Despite a reputation for being far-reaching explorers and conquerors, most Greeks are happy to remain at home. Only the threat (or promise) of war tends to stir them into action. Those who do travel beyond their rocky shores may do so for any reason, or in any capacity – from traders to diplomats to soldiers.


Most Greeks are rather indifferent to other cultures, only suspicious of more obvious threats. They are, however, quick to judge and their wrath can be terrible.

  • Africans. “The jungle runners? Please. Barbaric, the lot of them. Fools speak of allowing them into the Olympic Games. Could you imagine?”
  • Carpathians. “Do not be fooled by their furs and simple weapons. The Riders of the North are vicious and cunning. Skilled, to be sure, but not to be trusted.”
  • Egyptians. “For such an arid empire, their wealth is incredible. Gold there seems to be harvested like grain. Yet their splendor is built on the backs of slaves.”
  • Persians. “Bloodthirsty urchins, they are. Their vast empire grows too fast, and they make too many enemies. Their days are numbered.”
  • Phoenicians. “The Seafolk are incredible sailors, but not much else can be said for them. They have no nation. No cause. No spirit. Set adrift like so much seaweed.”


Greeks generally only have a single name, though they also identify their place of birth aslmost as a surname. Akakios of Sikyon would be an adequate example.

  • Male Names: Aisopos, Akaios, Agathon, Alexandros, Akakios, Basileios, Demetrios, Drakon, Erasmos, Eukleides, Herakles, Herodes, Homer, Iason, Kyros, Leonidas, Neophytos, Nikodemos, Pantaleon, Pelagius, Phoibos, Sokrates, Sophocles, Theron, Xenon
  • Female Names: Agathe, Elexandra, Ambrosia, Berenike, Chloe, Cleopatra, Doris, Eirene, Euphrasia, Galene, Helen, Hypatra, Isodora, Kallisto, Lysandra, Melitta, Myrrine, Nymphodora, Phoibe, Roxana, Sappho, Theodora, Zoe
  • City Names: Abydos, Argos, Athens, Corinth, Delphi, Dicaea, Mykenae, Olympia, Sikyon, Sparta, Thasos, Thebes


Your Greek character as a diverse set of skills and abilities, reflecting your divided homeland.
Ability Score Increase. Your Intelligence Score increases by 2.
Alignment. While alignments vary, most Greeks tend to be Lawful by nature. Whethere adhering to democratic process or raised under strict military rule, Greeks are known to follow ideals or orders to the death.
Size. Greeks vary wildly in height and build, from barely 5’ to well over 6’ tall.
Aura of Courage. Allies within 10’ of you receive an advantage on saves against fear effects.
Languages. You can speak , read and write Greek and one extra language of your choice. Greeks typically learn the languages of other people they deal with, or intend to deal with, on a regular basis.
Subculture. While there are over two hundred city-states in mainland Greece alone, the two primary archetypes can be categorized as Athenian and Spartan. Choose one of these subcultures.
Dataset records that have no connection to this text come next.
@[simp] theorem loadAll_store (p : Config.Params) (h : HostSide) :
    (loadAll p h).store = if p.noopPersistence then [] else h.saved :=
  rfl
@[simp] theorem loadAll_dirty (p : Config.Params) (h : HostSide) : (loadAll p h).dirty = [] := rfl
@[simp] theorem loadAll_flush (p : Config.Params) (h : HostSide) : (loadAll p h).flush = none := rfl
@[simp] theorem loadAll_saved (p : Config.Params) (h : HostSide) : (loadAll p h).saved = h.saved := rfl
@[simp] theorem loadAll_now (p : Config.Params) (h : HostSide) : (loadAll p h).now = h.now := rfl
@[simp] theorem loadAll_log (p : Config.Params) (h : HostSide) : (loadAll p h).log = h.log := rfl
@[simp] theorem loadAll_poll (p : Config.Params) (h : HostSide) : (loadAll p h).poll = h.poll := rfl

end Machine
end Sys2Proof
end

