theorem registerUnit_keeps_inv {caller : Agent} {a : Byte} {s t : State} (h : Inv s)
    (ht : registerUnit caller a s = some (.next t)) : Inv t := by
  obtain ⟨hres, rfl | ⟨hnew, rfl⟩⟩ := registerUnit_next ht
  · exact h.raise rfl
  · exact (h.setCtrlMap (ctrlMapOk_append h.ctrlMap hnew hres rfl)).congr rfl

/-- An operation of the poll/dispatch agent that is a plain update keeps the invariant where the update does. -/
theorem onPollAgent_keeps_inv {caller : Agent} {s t u : State} (hu : Inv u)
    (ht : onPollAgent caller s (some (.next u)) = some (.next t)) : Inv t := by
  obtain ⟨-, -, ht⟩ := onPollAgent_next ht
  obtain rfl := Host.Outcome.next.inj (Option.some.inj ht)
  exact hu

/-! ### The poll cycle -/

/-- What follows a sent Set stores a target, and may put pending items back: neither changes a key or an address. -/
theorem afterSet_keeps_inv {a : Byte} (old : Controller) {c : Controller} (hc : c.address = a) {s : State}
    (h : Inv s) : Inv (afterSet a old c s) := by
  obtain ⟨e, hctrl, p, hhost⟩ := afterSet_eq a old c s
  have hm : CtrlMapOk (afterSet a old c s).ctrlMap := by
    rcases hctrl with e | e <;> rw [e]
    · exact h.ctrlMap
    · exact ctrlMapOk_mapModify h.ctrlMap a _ fun _ _ => hc
  have hx : HostOk (afterSet a old c s).host := by
    rcases hhost with e | e <;> rw [e]
    · exact h.host
    · exact hostOk_storeSet h.host (targetOf s.params c)
  have hboth := (h.setCtrlMap hm).setHost hx
  rw [e]
  exact hboth

theorem firstDirty_mem {m : List (Byte × Controller)} {e : Byte × Controller} (h : firstDirty m = some e) : e ∈ m :=
  List.mem_of_find?_eq_some h

theorem pollStep_keeps_inv {caller : Agent} {draw : PollDraw} {s t : State} (h : Inv s)
    (ht : pollStep caller draw s = some (.next t)) : Inv t := by
  obtain ⟨-, -, hb | ⟨a, c, c', u, -, hd, hp, hu, rfl⟩⟩ := pollStep_next ht
  · refine exec_keeps_inv ?_ hb
    exact (h.setHost (x := { s.host with poll := .idle }) h.host).congr (by rw [← h.between.2.2]; rfl)
  · have hc' : c'.address = a := (applyPending_address hp).trans (h.ctrlMap.2 _ (firstDirty_mem hd)).2
    have hmade := h.setCtrlMap (ctrlMapOk_mapModify h.ctrlMap a (fun _ => c') fun _ _ => hc')
    refine afterSet_keeps_inv c hc' (exec_keeps_inv ?_ hu)
    rw [← h.between.2.2]
    exact hmade

/-! ### One operation, one step -/

theorem runAction_keeps_inv {a : Action} {s t : State} (h : Inv s) (ht : runAction a s = some (.next t)) : Inv t := by
  cases a with
  | lineDeliver first others =>
    obtain rfl := Host.Outcome.next.inj (Option.some.inj ht)
    exact h.congr rfl
  | lineDrain k =>
    obtain ⟨u, hu, e⟩ := Option.map_eq_some_iff.1 ht
    exact Host.Outcome.next.inj e ▸ lineDrain_keeps_inv h hu
  | rxArrive id draw => exact rxArrive_keeps_inv h ht
  | send caller f timeout =>
    simp only [runAction] at ht
    split at ht
    · cases ht
    · exact sendOp_keeps_inv h ht
  | dispatch caller => exact dispatch_keeps_inv h ht
  | register caller a => exact registerUnit_keeps_inv h ht
  | unregister caller a =>
    exact onPollAgent_keeps_inv ((h.setCtrlMap (ctrlMapOk_mapErase h.ctrlMap a)).congr rfl) ht
  | openPort timeout => exact onPollAgent_keeps_inv (openPort_keeps_inv timeout h) ht
  | reset =>
    obtain rfl := Host.Outcome.next.inj (Option.some.inj ht)
    exact resetBlock_keeps_inv h
  | poll caller draw => exact pollStep_keeps_inv h ht
  | request a r =>
    have hm := ctrlMapOk_mapModify h.ctrlMap a (applyRequest r) fun c hc => (applyRequest_address r c).trans hc
    exact onPollAgent_keeps_inv (caller := .poll) (s := s) (h.setCtrlMap hm) ht
  | storeSet target => exact onPollAgent_keeps_inv (h.setHost (hostOk_storeSet h.host target)) ht
  | loadAll => exact onPollAgent_keeps_inv (h.setHost (hostOk_loadAll h.host s.params)) ht
  | flush ok =>
    obtain ⟨x, hx, e⟩ := Option.map_eq_some_iff.1 ht
    exact Host.Outcome.next.inj e ▸ h.setHost (hostOk_flushStep h.host hx)
  | tick d =>
    obtain rfl := Host.Outcome.next.inj (Option.some.inj ht)
    exact h.setHost h.host

/-- Where an operation has a step, a faulted block or not, it is the operation's own. -/
theorem runAction_of_attempt {a : Action} {s : State} {o : Out} (h : attempt a s = some o) :
    runAction a s = some o := by
  unfold attempt at h
  split at h
  · cases h
  · exact h

theorem idleStep_next {s t : State} (h : idleStep s = .next t) : t = s := by
  unfold idleStep at h
  split at h
  · cases h
  · exact (Host.Outcome.next.inj h).symm

/-- Settles O53: a step is one operation of the agenda, each of which keeps the invariant, or idling. -/
theorem stepKeepsTheInvariant : Obligations.StepKeepsTheInvariant := by
  intro s t h ht
  rcases step_cases s with ⟨a, -, g, hg, -⟩ | hidle
  · have hagenda : Inv { s with agenda := g } := h.congr rfl
    exact runAction_keeps_inv hagenda (by rw [runAction_of_attempt hg, ht])
  · rw [idleStep_next (hidle.symm.trans ht)]
    exact h

end Machine
end Sys2Proof
end

section
/-! The frame of `exec` at each of its three places, and the step that serves an arrival: what one `RX_ARRIVE` with a
frame at the head of the resynchronised stream leaves behind, said once as a next state. -/

namespace Sys2Proof
namespace Machine

/-! ### What a frame leaves unchanged on dispatch and on send -/

/-- A routed frame reaches the controller of its sender and no other, or the log alone (R166, R169). -/
theorem routeFrame_frame (f : Frame) (handler : Controller → Controller) {s t : State}
    (ht : t = routeFrame f handler s) :
    t = { s with stage := .receive, ret := some .ok, ctrlMap := t.ctrlMap, log := t.log } ∧
      t.ctrlMap.map Prod.fst = s.ctrlMap.map Prod.fst ∧
      (∀ a, a ≠ f.sender → mapGet t.ctrlMap a = mapGet s.ctrlMap a) ∧
      (t.log = s.log ∨ t.log = s.log ++ [.unrouted f] ∧ t.ctrlMap = s.ctrlMap) := by
  rcases routeFrame_cases f handler s with ⟨-, e⟩ | ⟨-, -, e⟩ | ⟨-, -, e⟩ <;> obtain rfl := ht.trans e
  case inl => exact ⟨rfl, rfl, fun _ _ => rfl, .inl rfl⟩
  case inr.inl => exact ⟨rfl, rfl, fun _ _ => rfl, .inr ⟨rfl, rfl⟩⟩
  case inr.inr =>
    refine ⟨rfl, mapModify_keys .., fun a ha => ?_, .inl rfl⟩
    exact (mapGet_mapModify ..).trans (if_neg ha)

/-- A send writes into an empty `PORT_OUT` alone, a first part of its own encoding, and `FAULT` loses no record
(R134, R211, R212). -/
theorem SendResult.frame {i : Instr} {timeout : Option Nat} {s t : State} (h : SendResult i timeout s t) :
    t = { s with stage := t.stage, ret := t.ret, portOut := t.portOut, faults := t.faults } ∧
      (t.portOut = s.portOut ∨ s.portOut = [] ∧ t.portOut <+: encode i) ∧ ∀ r ∈ s.faults, r ∈ t.faults := by
  have grows (r : FaultRecord) : ∀ r' ∈ s.faults, r' ∈ insertFault r s.faults :=
    fun r' hr' => (mem_insertFault r r' s.faults).2 (.inr hr')
  rcases h with ⟨-, rfl⟩ | ⟨-, -, rfl⟩ | ⟨-, hempty, k, -, rfl⟩ | ⟨-, hempty, -, rfl⟩
  · exact ⟨rfl, .inl rfl, fun _ hr => hr⟩
  · exact ⟨rfl, .inl rfl, grows _⟩
  · exact ⟨rfl, .inr ⟨hempty, List.take_prefix k (encode i)⟩, grows _⟩
  · exact ⟨rfl, .inr ⟨hempty, List.prefix_refl _⟩, fun _ hr => hr⟩

/-- Settles O27: `exec` answers a next state at one of the three places, each with its own frame. -/
theorem frameOfEveryCommandFrame : Obligations.FrameOfEveryCommandFrame := by
  intro i s t he
  obtain ⟨-, ⟨hs, -, ht⟩ | ⟨hs, ht⟩ | ⟨caller, timeout, hs, -, -, ht⟩⟩ := exec_next he <;> rw [hs]
  · exact ht
  · exact routeFrame_frame i.frame (handlerOf i s) ht
  · exact ht.frame

/-! ### An arrival with a frame to deliver -/

/-- A well-formed frame on receive, with its bytes in `RXBUF` (R113 step 6, R142). -/
theorem exec_on_receive {i : Instr} {s : State} (hi : i.wf) (hs : s.stage = .receive)
    (hl : i.wireLen ≤ s.rxBuf.length) :
    exec i s = .next { s with
      rxBuf := s.rxBuf.drop i.wireLen, fr := some i.frame, delivQ := s.delivQ ++ [i.frame] } := by
  rw [exec_of_wf hi, runFrame, hs]
  simp [receiveFrame, dropFront, hl]

/-- With `RXLOCK` and `PORTLOCK` held and no draw against it, an arrival frees the port, appends, extracts, and then
frees `RXLOCK` and returns (R51, R132). -/
theorem serveArrival_of_extract {a : Agent} {s u t : State} (hr : s.rxLock = some a) (hp : s.portLock = some a)
    (hu : u = { s with portLock := none, portIn := [], rxBuf := s.rxBuf ++ s.portIn })
    (ht : extractTimes (extractions u) u = .next t) :
    serveArrival a {} s = .next { t with rxLock := none, ret := some .ok } := by
  have hheld : t.rxLock = some a := by
    obtain ⟨hframe, -⟩ := extractTimes_frame ht
    rw [hframe, hu]
    exact hr
  have hfreed : release .rx a t = { t with rxLock := none } := by simp [release, holder, setHolder, hheld]
  have happend : appendExtract s.portIn none (release .port a { s with portIn := [] }) = .next t := by
    simpa [appendExtract, release, holder, setHolder, hp, append, ← hu] using ht
  simp [serveArrival, rawRead, happend, hfreed, returnOk]

/-- One `RX_ARRIVE` that finds the frame `i` behind the noise of its stream, in full (R57, R132). -/
theorem rxArrive_of_decode {s : State} {id : Nat} {i : Instr} {tail : List Byte} (hopen : s.portOpen = true)
    (hpending : 0 < s.arrivals) (hrx : s.rxLock = none) (hport : s.portLock = none)
    (honce : s.params.extracts = .once) (hdecode : decode (resync (s.rxBuf ++ s.portIn)) = .ok (i, tail)) :
    rxArrive id {} s = some (.next { s with
      arrivals := s.arrivals - 1
      portIn := []
      rxBuf := tail
      fr := some i.frame
      delivQ := s.delivQ ++ [i.frame]
      stage := .receive
      ret := some .ok }) := by
  have hextract : extract (s.rxBuf ++ s.portIn) = (some i, tail) := by simp [extract, hdecode]
  rw [rxArrive_eq hrx hport hopen hpending]
  refine congrArg some ((serveArrival_of_extract rfl rfl rfl
    (t := { s with
      arrivals := s.arrivals - 1, portIn := [], rxBuf := tail, fr := some i.frame
      delivQ := s.delivQ ++ [i.frame], stage := .receive, rxLock := some (.arrival id) }) ?_).trans ?_)
  · simp only [extractions, honce]
    rw [extractTimes_succ, hextract, hport]
    rfl
  · rw [hrx]

/-- The step that serves an arrival first on the agenda, with a frame to deliver. -/
theorem step_of_arrival {s : State} {id : Nat} {rest : List Action} {i : Instr} {tail : List Byte}
    (hagenda : s.agenda = .rxArrive id {} :: rest) (hfault : faulted s = false) (hopen : s.portOpen = true)
    (hpending : 0 < s.arrivals) (hrx : s.rxLock = none) (hport : s.portLock = none)
    (honce : s.params.extracts = .once) (hdecode : decode (resync (s.rxBuf ++ s.portIn)) = .ok (i, tail)) :
    step s = .next { s with
      agenda := rest
      arrivals := s.arrivals - 1
      portIn := []
      rxBuf := tail
      fr := some i.frame
      delivQ := s.delivQ ++ [i.frame]
      stage := .receive
      ret := some .ok } := by
  have hattempt : attempt (.rxArrive id {}) { s with agenda := rest } = rxArrive id {} { s with agenda := rest } :=
    if_neg (by simp [show faulted { s with agenda := rest } = false from hfault])
  exact step_of_head hagenda
    (hattempt.trans (rxArrive_of_decode (s := { s with agenda := rest }) hopen hpending hrx hport honce hdecode))

/-- Settles O51: the step in full, where `exec` on receive is written out. -/
theorem stepRunsTheReceivedFrame : Obligations.StepRunsTheReceivedFrame := by
  intro s id rest i tail hagenda hfault hopen hpending hrx hport honce hdecode
  obtain ⟨htail, hlen⟩ := decode_ok_rest hdecode
  rw [step_of_arrival hagenda hfault hopen hpending hrx hport honce hdecode,
    exec_on_receive (decode_ok_wf hdecode) rfl hlen, htail, ← hrx]

/-! ### A placed opcode-table word -/

theorem decode_of_decodeTableWord {nbits w : Nat} {i : Instr} (h : decodeTableWord nbits w = some i) :
    ∃ tail, decode (tableBytes nbits w) = .ok (i, tail) := by
  unfold decodeTableWord at h
  split at h
  · rename_i j tail hj
    exact ⟨tail, Option.some.inj h ▸ hj⟩
  · cases h

/-- No timeout is outstanding where a word is placed (log 23). -/
theorem faulted_withFetchWord (s : State) (nbits w : Nat) : faulted (s.withFetchWord nbits w) = false := by
  simp [faulted, State.withFetchWord, fetchWordState]

/-- Settles O58: a placed word makes the next step an arrival whose stream begins with the word's frame. -/
theorem placedWordIsRunNext : Obligations.PlacedWordIsRunNext := by
  intro s nbits w i honce hword
  obtain ⟨tail, htable⟩ := decode_of_decodeTableWord hword
  have hdecode : decode (resync (tableBytes nbits w ++ [])) = .ok (i, tail) := by
    rw [List.append_nil, resync_of_no_mismatch (by simp [htable]), htable]
  have hstep := step_of_arrival (s := s.withFetchWord nbits w) rfl (faulted_withFetchWord s nbits w) rfl
    (Nat.succ_pos _) rfl rfl honce hdecode
  exact ⟨_, hstep, rfl, rfl, rfl, rfl, rfl, rfl, rfl⟩

end Machine
end Sys2Proof
end

section
/-! The codec is a bijection (spec/30_encoding.md R82): the header and payload of a well-formed instruction are the
byte lists of the length that their code byte gives, and the trailer is a function of them that the decoder inverts.
What the decoder takes is then the encoding of what it answers, and it answers what was encoded. -/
As an Athenian, you take pride in an educated mind and liberated soul. You are a free-thinker, a scholar and an artist. While you are no stranger to war or conflict, you believe a peaceful resolution can always be obtained.
Ability Score Increase. Your Wisdom score increases by 2.
Trade Proficiency. You are proficient in the use of any one artisan tool and one musical instrument.


As a Spartan, you were raised from birth to be the epitome of physical perfection While adds are you are being bred as a soldier, you could also be a hardier stock of Greek from a rough background. In any case, strength and skill of arms are your prized assets.
Ability Score Increase. Your Strength score increases by 2.
Phalanx. You can use your reaction to impose disadvantage on an enemy making a melee attack on an adjacent ally, once per round.